The staffing shortage has several causal factors. Baby boomer workers are retiring, with many choosing to retire early due to the pandemic. These exits combined with the shortage of trained professionals has led to numerous unfilled positions. This can lead to employee “burnout”—feeling exhausted and overworked—among those remaining employed. These employees are under greater stress as they have fewer peers to rely on for assistance.
Meanwhile, higher salaries are eating the payroll budget. The talent shortage has also given existing workers the power to demand higher salaries. For workers earning less than $60,000 per year, the reservation wage—the minimum acceptable wage for a job—increased by 26.4% from March 2020 to March 2021. Physician compensation has increased 29% since 2017, almost double the cumulative rate of inflation. Organizations must find creative ways to enhance recruitment efforts when their payroll budget goes to fewer employees.
Many healthcare organizations enlist help from traveling professionals and clinicians to compensate for the scarcely available talent. New employees may need to quickly learn an organization's processes upon joining. However, rushing training can result in mistakes that could lead to costly outcomes.
All healthcare workers—temporary and permanent—need to be thoroughly trained on an organization's procedures so they adhere to precise protocols. Implementing an onboarding process that makes clear risk and responsibility is also beneficial
Another factor affecting the healthcare space is the rise in mergers and acquisitions. Some organizations engaging in M&A activity may take measures to cut costs to boost profitability. These measures may include laying off staff and eliminating positions. These organizations may pay the price, though. Scaling down a workforce can result in burnout for those who remain.
Physician-related studies consistently show a strong association between medical staff burnout levels and errors that result in malpractice suits. Likewise, profit-driven decisions that harm patients can lead to costly lawsuits. Losses incurred in this manner are likely to be excluded from coverage under Medical Malpractice policies.

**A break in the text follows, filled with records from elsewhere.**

theorem calm_startCentring (s : State) : Calm s (Stc.startCentring s) :=
  calm_of_still (stc_startCentring_ilt s) (ev_startCentring (a := s) (s := s) .refl).base.mot
    (ev_startCentring (a := s) (s := s) .refl).base.cfg (fun c => by rw [(stc_startCentring_beside s).2.2])
    (stc_startCentring_beside s).1 (stc_startCentring_beside s).2.1

theorem calm_ite {p : Prop} [Decidable p] {s t u : State} (h : Calm s t) (k : Calm s u) : Calm s (if p then t else u) := by
  split <;> assumption

theorem calm_handOff (e : Entry) (s : State) : Calm s (handOff .changed e s) := by
  unfold handOff
  dsimp only
  rw [if_neg (show ¬(EntryEvent.changed = EntryEvent.opened) by decide)]
  have h1 := calm_ite (p := e.kind.holds = true) (calm_brkJudge s) (.refl s)
  have h2 := h1.trans (calm_ite (p := e.kind.rides = true) (calm_rluFromTable _) (.refl _))
  have h3 := h2.trans (calm_ite (p := e.kind.freezes = true) (calm_crnFromTable _) (.refl _))
  exact h3.trans (calm_ite (calm_startCentring _) (.refl _))

/-! ## The evaluations come to rest -/

/-- The state whose entries are evaluated, before the hand-offs of an evaluation. -/
def State.retabled (s : State) : State :=
  s.modIlt fun t =>
    { t with slots := mapF t.slots fun _ x => { x with entry := x.entry.map fun e => e.evaluated (s.activates e.kind e.scope) } }

theorem retabled_beside (s : State) : s.retabled.mot = s.mot ∧ s.retabled.cfg = s.cfg ∧ s.retabled.crn = s.crn
    ∧ s.retabled.brk = s.brk ∧ s.retabled.rlu = s.rlu := by
  simp [State.retabled]

theorem retabled_live (s : State) : s.retabled.live = s.live.map fun e => e.evaluated (s.activates e.kind e.scope) := by
  unfold State.live State.retabled
  simp only [State.modIlt_ilt, rd_mapF, List.map_filterMap]

theorem evaluate_calm (s : State) : Calm s.retabled (evaluate s) := by
  have fold : ∀ (l : List Entry) (u : State), Calm u (l.foldl (fun s e => handOff .changed e s) u) := by
    intro l
    induction l with
    | nil => exact Calm.refl
    | cons e l ih => intro u; exact (calm_handOff e u).trans (ih _)
  exact fold _ _

theorem evaluate_mot (s : State) : (evaluate s).mot = s.mot := (evaluate_calm s).mot.trans (retabled_beside s).1

theorem evaluate_cfg (s : State) : (evaluate s).cfg = s.cfg := (evaluate_calm s).cfg.trans (retabled_beside s).2.1

theorem evaluate_faults (s : State) : s.crn.SameFaults (evaluate s).crn := by
  have h := (evaluate_calm s).faults
  rw [(retabled_beside s).2.2.1] at h
  exact h

/-- The inputs of R28. -/
structure State.SameInputs (s t : State) : Prop where
  mot : t.mot = s.mot
  cfg : t.cfg = s.cfg
  faults : s.crn.SameFaults t.crn
  confirmed : t.brk.confirmed = s.brk.confirmed
  kneel : t.rlu.kneelState = s.rlu.kneelState

theorem activates_congr {s t : State} (h : s.SameInputs t) (k : Kind) (sc : Scope) : t.activates k sc = s.activates k sc := by
  unfold State.activates State.standing
  rw [h.mot, h.cfg, h.confirmed, h.kneel]
  simp only [h.faults _]

/-- A KNEEL or a RAISE does not read what an evaluation moves. -/
theorem activates_rides {s t : State} (mot : t.mot = s.mot) (cfg : t.cfg = s.cfg) (faults : s.crn.SameFaults t.crn) {k : Kind}
    (hk : k = .kneel ∨ k = .raise) (sc : Scope) : t.activates k sc = s.activates k sc := by
  rcases hk with e | e <;> subst e
  · simp only [State.activates, State.standing, mot, cfg, faults _]
  · rfl

/-- The KNEEL and RAISE entries stand as their conditions give them. -/
def State.RidesStand (s : State) : Prop :=
  ∀ e ∈ s.live, e.kind = .kneel ∨ e.kind = .raise → e.evaluated (s.activates e.kind e.scope) = e

theorem Entry.evaluated_kind (b : Bool) (e : Entry) : (e.evaluated b).kind = e.kind ∧ (e.evaluated b).scope = e.scope := ⟨rfl, rfl⟩

theorem Entry.evaluated_evaluated (b : Bool) (e : Entry) : (e.evaluated b).evaluated b = e.evaluated b := by
  obtain ⟨h, k, o, a, sc, p, st, u, d, c⟩ := e
  cases b <;> cases st <;> simp [Entry.evaluated, EntryState.follows, shownState]

theorem evaluate_live (s : State) : (evaluate s).live = s.live.map fun e => e.evaluated (s.activates e.kind e.scope) :=
  (State.live_congr (evaluate_calm s).ilt).trans (retabled_live s)

theorem evaluate_stands (s : State) : (evaluate s).RidesStand := by
  intro e he hk
  rw [evaluate_live, List.mem_map] at he
  obtain ⟨f, _, rfl⟩ := he
  rw [(f.evaluated_kind _).1] at hk
  rw [(f.evaluated_kind _).1, (f.evaluated_kind _).2, activates_rides (evaluate_mot s) (evaluate_cfg s) (evaluate_faults s) hk,
    Entry.evaluated_evaluated]

theorem evaluate_settled {s : State} (confirmed : (evaluate s).brk.confirmed = s.brk.confirmed)
    (kneel : (evaluate s).rlu.kneelState = s.rlu.kneelState) : (evaluate s).evaluated = true := by
  have same : s.SameInputs (evaluate s) := ⟨evaluate_mot s, evaluate_cfg s, evaluate_faults s, confirmed, kneel⟩
  simp only [State.evaluated, List.all_eq_true, decide_eq_true_eq, activates_congr same, evaluate_live, List.mem_map]
  rintro e ⟨f, _, rfl⟩
  rw [(f.evaluated_kind _).1, (f.evaluated_kind _).2, Entry.evaluated_evaluated]

theorem contributes_evaluated (b : Bool) (m : MotionState) (e : Entry) : (e.evaluated b).contributes m = e.contributes m := by
  obtain ⟨h, k, o, a, sc, p, st, u, d, c⟩ := e
  cases b <;> cases st <;> simp [Entry.evaluated, EntryState.follows, shownState, Entry.contributes, Entry.isSelf]

theorem retabled_brakesRest {s : State} (h : s.BrakesRest) : s.retabled.BrakesRest := by
  have pressure : ∀ (b : Bool) (n : Nat) (e : Entry), (e.evaluated b).holdPressure n = e.holdPressure n := fun _ _ _ => rfl
  have max : s.retabled.contributorMax = s.contributorMax := by
    unfold State.contributorMax State.contributors
    rw [retabled_live, List.filter_map]
    simp only [Function.comp_def, contributes_evaluated, List.foldl_map, pressure, List.isEmpty_map, (retabled_beside s).1,
      (retabled_beside s).2.1]
  unfold State.BrakesRest State.inRun
  rw [max, (retabled_beside s).1, (retabled_beside s).2.1, (retabled_beside s).2.2.2.1]
  exact h

theorem retabled_offsetsRest {s : State} (stand : s.RidesStand) (h : s.OffsetsRest) : s.retabled.OffsetsRest := by
  have any : ∀ p : Entry → Bool, (∀ e ∈ s.live, p (e.evaluated (s.activates e.kind e.scope)) = p e) →
      s.retabled.live.any p = s.live.any p := by
    intro p hp
    rw [retabled_live, List.any_map, Bool.eq_iff_iff]
    simp only [List.any_eq_true, Function.comp]
    exact ⟨fun ⟨e, he, k⟩ => ⟨e, he, hp e he ▸ k⟩, fun ⟨e, he, k⟩ => ⟨e, he, (hp e he).symm ▸ k⟩⟩
  have keep : ∀ p : Entry → Bool, (∀ e ∈ s.live, p e = true → e.kind = .kneel ∨ e.kind = .raise) →
      (∀ e ∈ s.live, p (e.evaluated (s.activates e.kind e.scope)) = true → e.kind = .kneel ∨ e.kind = .raise) →
      s.retabled.live.filter p = s.live.filter p := by
    intro p h1 h2
    rw [retabled_live, List.filter_map]
    have same : ∀ e ∈ s.live, (p ∘ fun e => e.evaluated (s.activates e.kind e.scope)) e = p e := by
      intro e he
      rw [Bool.eq_iff_iff]
      constructor
      · intro k
        have := stand e he (h2 e he k)
        simpa [Function.comp, this] using k
      · intro k
        simpa [Function.comp, stand e he (h1 e he k)] using k
    rw [List.filter_congr same]
    conv_rhs => rw [← List.map_id (s.live.filter p)]
    refine List.map_congr_left fun e he => ?_
    rw [List.mem_filter] at he
    exact stand e he.1 (h1 e he.1 he.2)
  have held : s.retabled.offsetsHeld = s.offsetsHeld := by
    unfold State.offsetsHeld State.anyLive
    rw [any, any]
    · intro e _
      obtain ⟨h, k, o, a, sc, p, st, u, d, c⟩ := e
      cases st <;> cases s.activates k sc <;> simp [Entry.evaluated, EntryState.follows, shownState]
    · exact fun _ _ => rfl
  have ride : s.retabled.rideOffset = s.rideOffset := by
    unfold State.rideOffset
    rw [keep] <;> intro e _ k <;> simp only [decide_eq_true_eq] at k
    · exact .inr k.1
    · exact .inr k.1
  have kneel : ∀ c, s.retabled.kneelOffset c = s.kneelOffset c := by
    intro c
    unfold State.kneelOffset
    rw [(retabled_beside s).2.1, keep] <;> intro e _ k <;> simp only [Bool.and_eq_true, decide_eq_true_eq] at k
    · exact .inl k.1.1
    · exact .inl k.1.1
  unfold State.OffsetsRest
  rw [held, ride, (retabled_beside s).2.2.2.2]
  simp only [kneel]
  exact h

/-- R29, R30, log 9: three evaluations settle the table: in RUN every live entry then stands as its condition gives it. -/
theorem reevaluate_evaluated {s : State} (run : s.inRun = true) : (reevaluate s).evaluated = true := by
  have brakes : ∀ {u : State}, u.BrakesRest → (evaluate u).BrakesRest ∧ (evaluate u).brk.confirmed = u.brk.confirmed :=
    fun h => ⟨((evaluate_calm _).brakes (retabled_brakesRest h)).1,
      ((evaluate_calm _).brakes (retabled_brakesRest h)).2.trans (by rw [(retabled_beside _).2.2.2.1])⟩
  have offsets : ∀ {u : State}, u.RidesStand → u.OffsetsRest →
      (evaluate u).OffsetsRest ∧ (evaluate u).rlu.kneelState = u.rlu.kneelState :=
    fun hs h => ⟨((evaluate_calm _).offsets (retabled_offsetsRest hs h)).1,
      ((evaluate_calm _).offsets (retabled_offsetsRest hs h)).2.trans (by rw [(retabled_beside _).2.2.2.2])⟩
  have confirmed : ∀ u : State, (evaluate u).brk.confirmed = u.brk.confirmed ∨ (evaluate u).BrakesRest :=
    fun u => (evaluate_calm u).confirmed.imp_left fun e => e.trans (by rw [(retabled_beside u).2.2.2.1])
  have kneel : ∀ u : State, (evaluate u).rlu.kneelState = u.rlu.kneelState ∨ (evaluate u).OffsetsRest :=
    fun u => (evaluate_calm u).kneel.imp_left fun e => e.trans (by rw [(retabled_beside u).2.2.2.2])
  have once : ∀ u : State, u.evaluated = true → evaluateOnce u = u := fun _ h => if_pos h
  have moved : ∀ {u : State}, u.evaluated ≠ true → evaluateOnce u = evaluate u := fun h => if_neg h
  unfold reevaluate
  rw [if_pos run]
  by_cases h0 : s.evaluated = true
  · rw [once s h0, once s h0, once s h0]; exact h0
  rw [moved h0]
  by_cases h1 : (evaluate s).evaluated = true
  · rw [once _ h1, once _ h1]; exact h1
  rw [moved h1]
  by_cases h2 : (evaluate (evaluate s)).evaluated = true
  · rw [once _ h2]; exact h2
  rw [moved h2]
  have stand1 := evaluate_stands s
  have stand2 := evaluate_stands (evaluate s)
  have rests : (evaluate (evaluate s)).BrakesRest ∧ (evaluate (evaluate s)).OffsetsRest := by
    have first : (evaluate s).BrakesRest ∨ (evaluate s).OffsetsRest := by
      rcases confirmed s with c | c
      · rcases kneel s with k | k
        · exact absurd (evaluate_settled c k) h1
        · exact .inr k
      · exact .inl c
    rcases first with c | k
    · refine ⟨(brakes c).1, ?_⟩
      rcases kneel (evaluate s) with k | k
      · exact absurd (evaluate_settled (brakes c).2 k) h2
      · exact k
    · refine ⟨?_, (offsets stand1 k).1⟩
      rcases confirmed (evaluate s) with c | c
      · exact absurd (evaluate_settled c (offsets stand1 k).2) h2
      · exact c
  exact evaluate_settled (brakes rests.1).2 (offsets stand2 rests.2).2

/-- The end of an event leaves the table evaluated. -/
theorem finish_evaluated (s : State) : (State.finish s).Evaluated := by
  have off : (State.finish s).cfg.device ≠ .run → (State.finish s).Evaluated := fun h => ⟨fun k => absurd k h, fun k => absurd k h⟩
  by_cases run : (State.finish s).cfg.device = .run
  · refine (evaluated_iff run).mp ?_
    have run' : s.inRun = true := by simpa [State.inRun, (finish_base s).cfg] using run
    have key := reevaluate_evaluated run'
    have live : (Dsv.judge (reevaluate s)).live = (reevaluate s).live := State.live_congr (dsvJudge_ilt _)
    have same : (reevaluate s).SameInputs (Dsv.judge (reevaluate s)) := by
      constructor <;> simp [Dsv.judge, Crn.SameFaults]
    unfold State.finish State.evaluated
    rw [live]
    simp only [activates_congr same]
    exact key
  · exact off run

end Sys2Proof.Machine
end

Many healthcare organizations will have to implement creative recruiting techniques and benefits strategies as they struggle to fill open positions. Hiring candidates from outside the area can play a role in this. There is no evidence to suggest that someone from outside a region would be any less competent in their profession. Still, organizations should have firm onboarding protocols to assure that all employees are following standard procedures. Benefits are now an important part of job acceptance decisions. Benchmarking against the competition is a good way to see if some benefits enhancements could help with recruiting.
With creative recruiting and attractive benefits in play, organizations should then prioritize the mental and physical well-being of employees. Limiting hours and encouraging time off can keep employees from becoming overworked. Structuring departments to prevent any one individual from carrying too much stress or responsibility can also reduce burnout. Employees make fewer mistakes when they are rested and focused, decreasing the chances of legal action being taken against them.